Donate
[Транслит]

Лингвистический террор в III империи

Павел Арсеньев13/10/22 09:062.5K🔥

Спектакль Ромео Кастеллуччи о поведении языка при фашизме, которое зрителю приходится познавать опытным путём

Если перед тем как отправиться на спектакль Кастеллуччи «Третий рейх», сильно удариться головой, отделить эффекты постдраматического опыта от посттравматического будет сложновато. Однако полчаса велопрогулки вдоль моря — по пути в «Theatre des calanques» и обратно — оказывают свои целительные эффекты на носителя любых эстетических и психотравм и тем самым изолируют театральный опыт до более или менее чистых условий эксперимента. Когда теперь речь заходит об эксперименте в искусстве, мы не рассчитываем, однако, оказываться в роли объекта эксперимента и тем более препарата некой лабораторной установки.
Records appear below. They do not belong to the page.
/-- A frame enters the column set of its interval, unless the plane's input is shed (R112). -/
def State.columnFrame (s : State) (c : Nat) (v : FrameView) : State :=
  let x := s.det c
  match x.colCfg v.label with
  | none => s
  | some g =>
    if !g.has 6 || (Nat.blt g.colPlane 8 && (s.plane g.colPlane).shed) then s
    else
      let a := if g.colPeriod = 0 then v.label else v.label / g.colPeriod * g.colPeriod
      let s := if x.colAt = some a then s else s.closeColumns c
      let s := if Nat.blt g.colPlane 8 then s.tellRestored c g.colPlane a else s
      let ps := (rangeBins g.binFirst g.binCount v.n).map fun b => binPower (v.bin b)
      s.updDet c fun x =>
        { x with colAt := some a, col := x.col.add g.colMode g.colCount ps, colOvl := x.colOvl || v.ovl, colSize := v.n }

/-! ## The Joint (R111) -/

/-- The boundary of the column sets in a swap that changes the block (R111). -/
def State.columnBoundary (s : State) (c : Nat) (get : Nat → Nat) (w : Swap) : Nat :=
  let t := (w.contextBoundary s c).getD w.reqTick
  let p := get (Obj.DET_COL_PERIOD c)
  if p = 0 then t else roundUp t p

/-- Column sets restart under the configuration of a swap, whose values with those of the swaps before it `get` gives (R111). -/
def State.restartColumns (s : State) (c : Nat) (get : Nat → Nat) (w : Swap) : State :=
  let b := s.columnBoundary c get w
  let e := match w.contextBoundary s c with
    | some k => min k b
    | none => b
  s.updDet c fun x =>
    { x with
      colSwap := w.id + 1
      colCfgs := detCfg get c b b :: recent DetCfg.colSince s.settled (x.colCfgs.mapIdx fun i (o : DetCfg) =>
        if i = 0 then ({ o with colUntil := some (min e (o.colUntil.getD e)) } : DetCfg) else o) }

/-- The swaps that wait bring their column sets' configurations into force up to a label. -/
def State.columnsUpTo (s : State) (c label : Nat) : State :=
  ((s.blockSwaps c).foldl (fun (acc : State × (Nat → Nat)) w =>
    let s := acc.1
    let get := fun k => match w.vals.find? fun p => p.1 == k with
      | some p => p.2
      | none => acc.2 k
    (if Nat.blt (s.det c).colSwap (w.id + 1) && Nat.ble (s.columnBoundary c get w) label then s.restartColumns c get w else s, get))
    (s, s.rd)).1

/-- Apply a block's change at its product boundary X, with the integrators that change with it; one that moves to another block at that
block's own boundary is gone from this one. -/
def State.detectorJoint (s : State) (c : Nat) : State :=
  s.joint 3 ⟨.context, c⟩ (fun _ _ s => s) fun w b s =>
    let s := (List.range 64).foldl (fun s i =>
      match w.change 3 ⟨.integrator, i⟩ with
      | some _ =>
        if s.rd (Obj.DET_BP_CONTEXT i) = c || w.value s (Obj.DET_BP_CONTEXT i) = c then
          s.joint 3 ⟨.integrator, i⟩ (fun _ _ s => s) fun _ _ s => s
        else s
      | none => s) s
    let stop := match w.contextBoundary s c with
      | some k => min b k
      | none => b
    let s := if Nat.blt (s.det c).colSwap (w.id + 1) then s.restartColumns c s.rd w else s
    let named (k : Nat) := if (List.range 64).any fun i => k == Obj.DET_BP_CONTEXT i then w.value s k else s.rd k
    let s := s.updDet c fun x =>
      { x with cfgs := detCfg named c b b :: recent DetCfg.since s.settled (x.cfgs.mapIdx fun i (o : DetCfg) =>
          if i = 0 then ({ o with until_ := some stop } : DetCfg) else o) }
    let s := ((s.wr (Obj.DET_LAST_JOINT c) b).wr (Obj.DET_PERIODS c) 0).showDet c false
    (s.closeIfCovered c).coverColumns c

/-- DETECTOR_JOINT. -/
def execDetectorJoint (c : Nat) (s : State) : Host.Outcome State Fault Refusal := done s (s.detectorJoint c)

/-! ## What reaches a block -/

/-- A released frame reaches its block (R89, R101). -/
def State.detFrame (s : State) (c : Nat) (v : FrameView) : State :=
  let s := match s.due 3 ⟨.context, c⟩ with
    | some (_, b) => if Nat.ble b v.label then s.detectorJoint c else s
    | none => s
  let s := match (s.det c).cfgOf v.label with
    | none => s
    | some g =>
      let taken := match s.cfgEnd c g with
        | some u => decide (v.label < u)
        | none => true
      if !taken || !(List.range 6).any (fun q => g.has q) then s
      else
        let start := v.label / g.period * g.period
        let s := match (s.det c).cur with
          | some p => if p.start = start then s else (s.closePeriod c).openPeriod c start g
          | none => s.openPeriod c start g
        s.updDet c fun x => x.addFrame g v
  let s := s.columnsUpTo c v.label
  let s := if (s.blockSwaps c).any fun w => Nat.blt (s.det c).colSwap (w.id + 1) && (w.contextBoundary s c).any fun k => Nat.ble k v.label
    then s else s.columnFrame c v
  let s := s.updDet c fun x => { x with covered := max x.covered v.next }
  ((s.closeIfCovered c).coverColumns c).showDet c false

/-- Frames up to the one that starts at `next` are skipped: the records that explain it go ahead of the next product records,
which carry AFTER_GAP (R110). -/
def State.detGap (s : State) (c next : Nat) (recs : List Record) : State :=
  let s := s.columnsUpTo c (next - 1)
  let s := s.updDet c fun x => { x with covered := max x.covered next }
  let s := (s.closeIfCovered c).coverColumns c
  let s := s.updDet c fun x => { x with out := x.out ++ [.explain recs], afterGap := List.range 7 }
  let s := match (s.det c).colCfgs.head? with
    | some g => if g.has 6 then
        let s := recs.foldl (fun (s : State) (r : Record) => s.enterAll (s.productFlows c 6) r) s
        if g.colPlane < 8 then s.planeGap g.colPlane else s
      else s
    | none => s
  s.showDet c true

/-- PRODUCT_PERIOD_RELEASE (R101): the oldest period formed is released: its records to the flows that bind them, in
ascending product code, and its band powers to their objects. -/
def execProductPeriodRelease (c : Nat) (s : State) : Host.Outcome State Fault Refusal :=
  done s <|
    let release (s : State) (i : DetItem) : State := match i with
      | .explain recs => (List.range 6).foldl (fun (s : State) q => recs.foldl (fun (s : State) (r : Record) => s.enterAll (s.productFlows c q) r) s) s
      | .period recs bands =>
        let s := recs.foldl (fun (s : State) (e : Nat × Record) => s.enterAll (s.productFlows c e.1) e.2) s
        let s := s.updDet c fun x =>
          { x with latest := (recs.filter fun (e : Nat × Record) => e.1 == 0 || e.1 == 1 || e.1 == 2 || e.1 == 5) ++
                     x.latest.filter fun o => !recs.any fun (e : Nat × Record) => e.1 == o.1 }
        bands.foldl (fun (s : State) (b : Nat × Nat × Nat) => (s.wr (Obj.DET_BP_VALUE b.1) b.2.1).wr (Obj.DET_BP_TICK b.1) b.2.2) s
    let items := (s.det c).out
    let lead := items.takeWhile fun i => match i with
      | .explain _ => true
      | .period _ _ => false
    let rest := items.drop lead.length
    let s := s.updDet c fun x => { x with out := rest.drop 1 }
    (lead ++ rest.take 1).foldl release s

/-- A write of DET_HOLD_CLEAR (R104): both holds restart at the first period boundary after the served tick. -/
def State.holdClear (c v : Nat) (r : Req) (s : State) : State :=
  if v != 1 then s.answer r .range
  else (s.updDet c fun x => { x with clearAt := x.clearAt ++ [s.tick] }).answer r .ok

/-- DET_HOLD_CLEAR. -/
def execDetHoldClear (sess tag c v : Nat) (s : State) : Host.Outcome State Fault Refusal :=
  done s (s.direct sess tag (Obj.DET_HOLD_CLEAR c) v (State.holdClear c v))

/-! ## A plane's next boundary (R161) -/

/-- The block's context computes no frame: off with none left, or shed. -/
def State.contextIdle (s : State) (c : Nat) : Bool :=
  s.rd (Obj.XFM_STATE c) == 4 || (!s.rdB (Obj.XFM_ENABLE c) && (at' s.ctxs c).items.isEmpty)

/-- The context of a block is shed: its frames up to the tick index are named by shed records, and what they leave of its periods and
column sets is complete. -/
def State.coverShed (s : State) (c : Nat) : State :=
  if s.rd (Obj.XFM_STATE c) = 4 then
    (((s.columnsUpTo c s.tick).updDet c fun x => { x with covered := max x.covered s.tick }).closeIfCovered c).coverColumns c
  else s

/-- Block c has released every column set of a configuration that is labelled below b. -/
def State.setsReleased (s : State) (c b : Nat) (g : DetCfg) : Bool :=
  let x := s.det c
  let e := match g.colUntil with
    | some u => min u b
    | none => b
  let to_ := match x.colAt with
    | some a => a
    | none => if s.contextIdle c || (g.colUntil.any fun u => Nat.ble u x.covered) then b
      else if g.colPeriod = 0 then x.covered else x.covered / g.colPeriod * g.colPeriod
  Nat.ble e g.colSince || Nat.ble e to_

/-- The plane may take boundary b: every set labelled below it is released or lies in a gap, by each block that names the plane or did at
such a label; the tick index alone decides for a plane that no block names, or that is shed (R161). -/
def State.planeReady (s : State) (p b : Nat) : Bool :=
  Nat.ble b s.tick && ((s.plane p).shed ||
    (List.range 32).all fun c => ((s.det c).colCfgs.filter fun (g : DetCfg) => g.has 6 && g.colPlane == p).all (s.setsReleased c b))

/-- PLANE_BOUNDARY (R161): the six steps at the plane's next boundary. -/
def execPlaneBoundary (p : Nat) (s : State) : Host.Outcome State Fault Refusal :=
  done s <|
    if !Nat.blt p 8 then s
    else match s.planeNext p with
    | none => s
    | some b =>
      let s := (List.range 32).foldl State.coverShed s
      if !s.planeReady p b then s else s.takeBoundary p b

end Sys2Proof.Machine
end

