-- ==== Sys2Proof/Machine/Lattice.lean ====
section
/-! DEFINITION. Transform contexts (chapter 4): the frame grid, windows, the forming, dispatch, release and skipping of
frames, and the context boundary of a Joint. A bin is computed in the block-floating form of R84. -/

namespace Sys2Proof.Machine

/-- A context's record. -/
def State.ctx (s : State) (c : Nat) : Ctx := at' s.ctxs c

/-- Change a context's record. -/
def State.updCtx (s : State) (c : Nat) (f : Ctx → Ctx) : State := { s with ctxs := s.ctxs.modify c f }

/-- N of a context configuration (R76). -/
def CtxCfg.n (g : CtxCfg) : Nat := 2 ^ g.sizeLog2

/-! ## Windows (R80, R81) -/

/-- Coefficient n of a user window, from its pairs. -/
def userCoef (m : Mem) (n : Nat) : Int :=
  let p := m.get zeroDflt (n / 2)
  if n % 2 = 0 then toI 18 (p / 2 ^ 18) else toI 18 p

/-- Coefficient k of a built-in window of N points (R80, Table 4.1), rounded convergently in units of 2^−16. -/
def windowCoef (type param n k : Nat) : Int :=
  let c (j : Nat) : Int := cosTurn (j * k) n
  let one : Int := fx
  let d := ((2 * k : Int) - n).natAbs
  clampI (-131072) 131071 <| match type with
    | 0 => 65536
    | 1 => roundConv ((one - c 1) * 2 ^ 15) fx
    | 2 => roundConv ((35875 * one - 48829 * c 1 + 14128 * c 2 - 1168 * c 3) * 2 ^ 16) (100000 * fx)
    | 3 => roundConv ((21557895 * one - 41663158 * c 1 + 27726316 * c 2 - 8357895 * c 3 + 694737 * c 4) * 2 ^ 16) (100000000 * fx)
    | 4 =>
      let i0 (t : Nat) : Nat := besselSum 150 0 fx t
      roundConv ((i0 (param * param * (n * n - d * d) * fx / (262144 * n * n)) : Int) * 2 ^ 16) (i0 (param * param * fx / 262144))
    | _ => exp2At (-((param * param * d * d * log2eFx / (131072 * n * n) : Nat) : Int)) 16

/-- The rounded coefficients of a window, in units of 2^−16. -/
def coefs (type param n : Nat) (user : Mem) : List Int :=
  (List.range n).map fun k => if type = 6 then userCoef user k else windowCoef type param n k

/-- XFM_WIN_ENBW: N Σw² / (Σw)², in bins × 65,536, within its U32. DESIGN CHOICE: rounded convergently, as R65 rounds elsewhere (log
entry 64). -/
def enbwOf (w : List Int) : Nat :=
  let s1 := w.foldl (fun a x => a + x) 0
  let s2 := w.foldl (fun a x => a + x * x) 0
  if s1 = 0 then Config.unstatedEnbw w % 2 ^ 32 else min (2 ^ 32 - 1) (roundConv ((w.length : Int) * s2 * 65536) (s1 * s1).toNat).toNat

/-- XFM_WIN_CGAIN: s1 / N in units of 2^−30, which N divides exactly up to 2^14 and which is rounded convergently above. DESIGN CHOICE: that
rounding (log entry 64). -/
def cgainOf (w : List Int) : Nat :=
  let s1 := w.foldl (fun a x => a + x) 0
  (roundConv (s1 * 2 ^ 14) w.length).toNat

/-- The power response of a window to a tone a / b bins off a bin's centre, with 192 fractional bits. -/
def windowPower (w : List Int) (a b : Nat) : Nat :=
  let v := (List.zip (List.range w.length) w).foldl (fun (v : Int × Int) e =>
    (v.1 + e.2 * cosTurn (a * e.1) (b * w.length), v.2 + e.2 * sinTurn (a * e.1) (b * w.length))) (0, 0)
  binPower v

/-- The fall of the response at an offset below that at the centre, in LOGP36 units; none where either vanishes. -/
def windowFall (w : List Int) (a b : Nat) : Option Int :=
  let p := windowPower w 0 1
  let q := windowPower w a b
  if p = 0 ∨ q = 0 then none else some (roundConv (655360 * (log10of2Fx : Int) * ((log2Fx p : Int) - log2Fx q)) (2 ^ 160))

/-- XFM_WIN_SCALLOP (R80): a built-in window's response falls steadily up to half a bin; a user window's greatest fall is at least that at
every sixteenth of a bin, a free value. -/
def scallopOf (type : Nat) (w : List Int) : Nat :=
  let falls := (if type = 6 then List.range 9 else [8]).map fun k => windowFall w k 16
  if falls.any Option.isNone then Config.scallop w % 2 ^ 36
  else
    let v := falls.foldl (fun (m : Int) x => max m (x.getD 0)) 0
    ofI 36 (if type = 6 then max v (Config.scallop w % 2 ^ 32 : Nat) else v)

/-- The user window in force of a context that runs, and the committed one of one that is off (R81). -/
def State.uwinForce (s : State) (c : Nat) : Mem :=
  match (s.ctx c).cfgs.head? with
  | some g => if s.rdB (Obj.XFM_ENABLE c) then g.uwin else (s.load (16 + c)).com
  | none => (s.load (16 + c)).com

/-- The read-only window values follow the settings in force, and the committed ones while the context is off (R99). -/
def State.showWindow (s : State) (c : Nat) : State :=
  let get := if s.rdB (Obj.XFM_ENABLE c) then s.rd else s.rdc
  let type := get (Obj.XFM_WIN_TYPE c)
  let w := coefs type (get (Obj.XFM_WIN_PARAM c)) (2 ^ get (Obj.XFM_SIZE_LOG2 c)) (s.uwinForce c)
  s.wrAll [(Obj.XFM_WIN_ENBW c, enbwOf w), (Obj.XFM_WIN_CGAIN c, cgainOf w), (Obj.XFM_WIN_SCALLOP c, scallopOf type w)]

/-! ## The frame grid (R77) -/

/-- The context's configuration object values from start label `since` on. -/
def State.ctxCfg (s : State) (c since : Nat) (uwin : Mem) : CtxCfg :=
  { since := since, on := s.rdB (Obj.XFM_ENABLE c), source := s.rd (Obj.XFM_SOURCE c), sizeLog2 := s.rd (Obj.XFM_SIZE_LOG2 c)
    hop := s.rd (Obj.XFM_HOP c), phase := s.rd (Obj.XFM_FRAME_PHASE c), winType := s.rd (Obj.XFM_WIN_TYPE c)
    winParam := s.rd (Obj.XFM_WIN_PARAM c), uwin := uwin, format := s.rd (Obj.XFM_OUT_FORMAT c)
    every := s.rd (Obj.XFM_OUT_EVERY c), binFirst := s.rdI (Obj.XFM_BIN_FIRST c), binCount := s.rd (Obj.XFM_BIN_COUNT c)
    enbw := enbwOf (coefs (s.rd (Obj.XFM_WIN_TYPE c)) (s.rd (Obj.XFM_WIN_PARAM c)) (2 ^ s.rd (Obj.XFM_SIZE_LOG2 c)) uwin)
    gen := s.gen ⟨.context, c⟩ }

/-- A frame starts at sample index i: i is at or above φ's class modulo H (R77). -/
def CtxCfg.starts (g : CtxCfg) (i : Nat) : Bool := Nat.ble g.phase i && (i - g.phase) % g.hop == 0

/-- The first start label at or above t on the grid of decimation d. -/
def CtxCfg.firstStart (g : CtxCfg) (d t : Nat) : Nat :=
  let i := ceilDiv t (2 * d)
  2 * d * (if Nat.ble i g.phase then g.phase else g.phase + roundUp (i - g.phase) g.hop)

/-- How many frames start in labels a to b on the grid of decimation d, and the last of them. -/
def CtxCfg.startsIn (g : CtxCfg) (d a b : Nat) : Nat × Nat :=
  let f := g.firstStart d a
  if Nat.blt b f then (0, 0)
  else
    let n := (b - f) / (2 * d * g.hop)
    (n + 1, f + n * (2 * d * g.hop))

/-- The configuration in force at a start label. -/
def Ctx.cfgAt (x : Ctx) (label : Nat) : Option CtxCfg := x.cfgs.find? fun g => Nat.ble g.since label

/-- The first start label of the next configuration after the one that began at `since`. -/
def Ctx.until_ (x : Ctx) (since : Nat) : Option Nat :=
  ((x.cfgs.filter fun g => Nat.blt since g.since).getLast?).map CtxCfg.since

/-- The label by which a context's items are ordered. -/
def CtxItem.at_ : CtxItem → Nat
  | .frame f => f.label
  | .gap a _ _ => a

/-- Put an item in its place in ascending start label (R95). -/
def itemPut (e : CtxItem) : List CtxItem → List CtxItem
  | [] => [e]
  | x :: l => if Nat.blt e.at_ x.at_ then e :: x :: l else x :: itemPut e l

/-- The first frame that has no slot. -/
def Ctx.waiting (x : Ctx) : Option Frm :=
  match x.items.find? fun i => match i with
    | .frame f => !f.dispatched
    | .gap .. => false with
  | some (.frame f) => some f
  | _ => none

/-- A tuner's grids in ascending order: from which label on, and the decimation, those of Joints that wait among them. -/
def State.gridsOf (s : State) (t : Nat) : List (Nat × Nat) :=
  ((at' s.tuners t).cfgs.map fun g => (g.j, g.d)).reverse ++
    s.swaps.filterMap fun w => (w.change 1 ⟨.tuner, t⟩).map fun x => (x.boundary, w.value s (Obj.TUNE_DECIM t))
Конечно, когда идёшь на спектакль под названием «Третий рейх», инстинктивно готов к временному угнетению своих нежных чувств, но, наверное, не к тотальной перцептивной депривации. Газовых камер больше нет, но есть театр Кастеллуччи. С момента попадания в зал без освещения вы чувствуете, что из–под вас выбивают почву привычных ожиданий и заставляют сняться с насиженных мест. Собственно, никаких посадочных мест и нет, placement libre в той степени, когда её можно спутать с небрежностью условий содержания.

Когда нечто, напоминающее театр, всё же начинается (некая фигура под капюшоном зажигает свечу, совершает движения почти в полной темноте), очень быстро становится понятно, что это лишь тактическая уловка, благодаря которой интенциональная установка и феноменологическая настройка будут вскоре поражены в своих правах и лучших чувствах. Поскольку очень быстро носитель всех этих привилегий так называемого человеческого сознания будет превращён в аппарат считывания световых и шумовых сигналов. Ироническим образом поначалу они могут показаться зрителю адресованными его рассудку, поскольку представляют собой слова — огромные белые буквы, появляющиеся на чёрном экране-стене со звуком удара (на входе раздают беруши и не рекомендуют посещение эпилептикам). «Вколачиваемые в сознание» и сперва вполне поддающиеся распознаванию (и наверняка способные вызывать у зрителя понятийные ассоциации с Третьим рейхом и даже застревающие в памяти: chose, os, loi [ вещь, кость, закон — фр.]), вскоре они начинают подаваться в настолько ускоряющемся ритме, что, собственно, ничего кроме пульсации самого этого ритма, стробоскопических вспышек, дополняемых сонорным террором, различить уже невозможно. И тем не менее парадоксальным образом всё это будут (по-прежнему иногда распознаваемые) слова — наиболее тонкие из выработанных человечеством инструменты, доверие которым вплоть до выхода на поверхность пресловутой «диалектики просвещения» было безмерно и в некоторых регионах до сих пор остаётся довольно высоким[1].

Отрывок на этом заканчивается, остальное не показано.